* [Work to complete]
Output each line of the data word for word, from the first through the line that holds "as a whole -/", and leave off whatever follows.

* [Data extracts]
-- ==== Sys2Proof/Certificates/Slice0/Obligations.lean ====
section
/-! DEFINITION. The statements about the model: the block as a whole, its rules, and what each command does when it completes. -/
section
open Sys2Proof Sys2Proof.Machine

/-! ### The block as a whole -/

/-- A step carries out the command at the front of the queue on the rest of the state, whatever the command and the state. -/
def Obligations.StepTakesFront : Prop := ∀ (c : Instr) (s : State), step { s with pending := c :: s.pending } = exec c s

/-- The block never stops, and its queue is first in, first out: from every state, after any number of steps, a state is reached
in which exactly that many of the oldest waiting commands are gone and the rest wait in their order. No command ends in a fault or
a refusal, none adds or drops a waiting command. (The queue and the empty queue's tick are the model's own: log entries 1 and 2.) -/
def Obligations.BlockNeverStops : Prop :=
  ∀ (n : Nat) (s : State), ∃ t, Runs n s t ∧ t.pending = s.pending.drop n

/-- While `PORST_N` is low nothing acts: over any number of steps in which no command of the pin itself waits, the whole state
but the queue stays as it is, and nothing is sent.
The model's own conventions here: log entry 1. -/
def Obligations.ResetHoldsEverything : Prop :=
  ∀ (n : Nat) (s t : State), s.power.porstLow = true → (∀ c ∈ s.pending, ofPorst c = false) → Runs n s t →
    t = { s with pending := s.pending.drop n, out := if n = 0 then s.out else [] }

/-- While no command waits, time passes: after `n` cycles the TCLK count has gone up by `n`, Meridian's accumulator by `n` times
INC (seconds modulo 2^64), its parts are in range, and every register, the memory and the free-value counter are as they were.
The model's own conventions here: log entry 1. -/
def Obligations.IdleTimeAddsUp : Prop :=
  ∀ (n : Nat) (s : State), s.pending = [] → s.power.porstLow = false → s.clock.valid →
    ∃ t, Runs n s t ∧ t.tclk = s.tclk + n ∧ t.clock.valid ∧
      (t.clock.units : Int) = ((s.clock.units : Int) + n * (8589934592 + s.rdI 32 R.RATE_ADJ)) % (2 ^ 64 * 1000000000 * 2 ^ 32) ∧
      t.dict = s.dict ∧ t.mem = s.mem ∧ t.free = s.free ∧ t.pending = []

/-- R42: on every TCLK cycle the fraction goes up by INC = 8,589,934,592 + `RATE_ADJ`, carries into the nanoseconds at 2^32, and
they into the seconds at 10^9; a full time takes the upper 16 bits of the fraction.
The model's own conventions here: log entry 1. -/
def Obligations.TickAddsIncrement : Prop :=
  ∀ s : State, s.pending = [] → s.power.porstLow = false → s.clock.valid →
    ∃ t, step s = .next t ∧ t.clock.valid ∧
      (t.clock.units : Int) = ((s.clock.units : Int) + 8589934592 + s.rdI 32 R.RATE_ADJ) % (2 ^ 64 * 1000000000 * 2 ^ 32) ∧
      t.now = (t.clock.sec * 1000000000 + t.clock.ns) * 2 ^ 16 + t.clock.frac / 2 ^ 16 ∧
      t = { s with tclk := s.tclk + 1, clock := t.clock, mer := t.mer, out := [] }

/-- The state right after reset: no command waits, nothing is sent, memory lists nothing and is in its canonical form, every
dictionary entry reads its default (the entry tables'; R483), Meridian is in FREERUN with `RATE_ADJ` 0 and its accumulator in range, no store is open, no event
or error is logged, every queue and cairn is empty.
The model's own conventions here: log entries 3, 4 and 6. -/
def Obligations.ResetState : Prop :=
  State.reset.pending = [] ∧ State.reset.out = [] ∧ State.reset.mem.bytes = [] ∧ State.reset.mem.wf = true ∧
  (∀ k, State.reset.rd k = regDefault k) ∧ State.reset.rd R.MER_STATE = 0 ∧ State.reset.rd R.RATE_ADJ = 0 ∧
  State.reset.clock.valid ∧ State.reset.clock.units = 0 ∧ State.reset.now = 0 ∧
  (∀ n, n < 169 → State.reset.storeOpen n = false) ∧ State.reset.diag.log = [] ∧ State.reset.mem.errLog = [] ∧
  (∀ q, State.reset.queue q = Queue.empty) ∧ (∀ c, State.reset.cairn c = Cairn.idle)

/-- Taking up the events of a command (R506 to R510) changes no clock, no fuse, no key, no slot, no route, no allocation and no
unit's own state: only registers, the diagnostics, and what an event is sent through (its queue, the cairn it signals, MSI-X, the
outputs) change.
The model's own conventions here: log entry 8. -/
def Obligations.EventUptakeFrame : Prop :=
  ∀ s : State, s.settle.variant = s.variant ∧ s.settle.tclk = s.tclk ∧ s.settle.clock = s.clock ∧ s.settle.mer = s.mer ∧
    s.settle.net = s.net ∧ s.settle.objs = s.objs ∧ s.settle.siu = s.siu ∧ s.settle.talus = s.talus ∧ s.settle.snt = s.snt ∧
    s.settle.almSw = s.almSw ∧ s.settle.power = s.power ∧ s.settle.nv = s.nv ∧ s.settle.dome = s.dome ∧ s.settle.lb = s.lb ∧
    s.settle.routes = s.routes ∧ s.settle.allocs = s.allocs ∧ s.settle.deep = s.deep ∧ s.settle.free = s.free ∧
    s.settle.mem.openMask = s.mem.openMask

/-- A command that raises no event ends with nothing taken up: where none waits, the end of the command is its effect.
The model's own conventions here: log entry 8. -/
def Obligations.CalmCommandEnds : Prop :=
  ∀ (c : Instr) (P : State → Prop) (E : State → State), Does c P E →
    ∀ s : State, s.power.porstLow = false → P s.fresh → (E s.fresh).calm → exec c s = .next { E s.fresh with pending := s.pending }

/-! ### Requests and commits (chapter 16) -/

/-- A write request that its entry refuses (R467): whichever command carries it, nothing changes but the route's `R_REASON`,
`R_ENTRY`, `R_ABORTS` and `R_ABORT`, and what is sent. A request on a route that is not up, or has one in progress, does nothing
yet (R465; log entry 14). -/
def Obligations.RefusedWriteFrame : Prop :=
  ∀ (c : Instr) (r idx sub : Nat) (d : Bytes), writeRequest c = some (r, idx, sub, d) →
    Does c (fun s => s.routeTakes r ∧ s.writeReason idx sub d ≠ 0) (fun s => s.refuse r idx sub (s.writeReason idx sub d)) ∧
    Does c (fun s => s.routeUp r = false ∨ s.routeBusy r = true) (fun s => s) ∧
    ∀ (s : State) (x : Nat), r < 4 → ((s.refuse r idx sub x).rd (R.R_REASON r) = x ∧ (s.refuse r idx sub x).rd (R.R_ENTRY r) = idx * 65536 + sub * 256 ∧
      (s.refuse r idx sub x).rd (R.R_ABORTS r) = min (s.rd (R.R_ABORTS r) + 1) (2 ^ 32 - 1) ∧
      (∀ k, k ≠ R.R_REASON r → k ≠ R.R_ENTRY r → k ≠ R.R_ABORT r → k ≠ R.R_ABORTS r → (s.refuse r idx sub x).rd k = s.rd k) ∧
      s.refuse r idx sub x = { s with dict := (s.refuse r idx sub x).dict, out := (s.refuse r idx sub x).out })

* [Expected answer]
-- ==== Sys2Proof/Certificates/Slice0/Obligations.lean ====
section
/-! DEFINITION. The statements about the model: the block as a whole, its rules, and what each command does when it completes. -/
section
open Sys2Proof Sys2Proof.Machine

/-! ### The block as a whole -/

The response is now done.